Intel performance with loops vs. vectors -

David Lombard david.lombard at
Fri Aug 11 14:36:01 EDT 2000

"Lechner, David" wrote:
> Has anyone done any direct comparison of performance of modern Intel or AMD
> processors running floating point operations as both vector operations and
> as simple loops?  Does it make a difference any more?  Some of the results
> posted to this list seem to imply that loop calculations now run as fast as
> vector op.s on today's microprocessors.  We are considering some tests but
> would appreciate any insight or comment people would be willing to provide.

I'm not quite sure what your question is.

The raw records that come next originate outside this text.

-- ==== Sys2Proof/Machine/OptionSort.lean ====
section
/-! DEFINITION. CONSTRUCT, the stable sort of the option table by number (spec/42_encode.md R164 to R169). -/

namespace Sys2Proof.Machine

/-- Put an entry before the first entry whose number is not below its own, so that it stays ahead of the equal-numbered
entries that came after it. -/
def insertByNum (e : OptEntry) : List OptEntry → List OptEntry
  | [] => [e]
  | x :: xs => if e.num.toNat ≤ x.num.toNat then e :: x :: xs else x :: insertByNum e xs

/-- `STABLE_SORT_BY_NUM(E)` (spec/42_encode.md R164): ascending by number, equal numbers in their original order. -/
def stableSortByNum : List OptEntry → List OptEntry
  | [] => []
  | e :: es => insertByNum e (stableSortByNum es)

/-- CONSTRUCT (spec/42_encode.md R169): the entries below COUNT sorted in place, the others untouched;
OptionsLimitExceeded when COUNT exceeds MAX_OPTIONS (R168). -/
def execConstruct (s : State) : Host.Outcome State Fault Refusal :=
  if s.maxOpts < countField s.optCount then .next (completeErr s .optionsLimitExceeded)
  else
    .next (completeOk
      { s with opts := stableSortByNum s.liveOpts ++ s.opts.drop (countField s.optCount) })

end Sys2Proof.Machine
end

A "vector operation" implies the hardware has some sort of vector
instructions.  Intel has MMX and KNI instructions that provide specific
operations for very short vectors, i.e., 4x32-bit, &etc.  But, neither
Intel nor AMD have a general purpose vector capability such as found on
Cray or NEC systems.

By "vector operations", do you mean, for example, calling a BLAS
operation vs simply coding the loop directly?  If you do, then the first
point is that you've badly abused the terminology. At any rate, there
could be an advantage using BLAS or other library routines if the
library routines have advanced coding, either by guiding the compiler,
such as is done by Atlas, or by writing the function in assembly
language (as we do for our MSC.Nastran product), or both.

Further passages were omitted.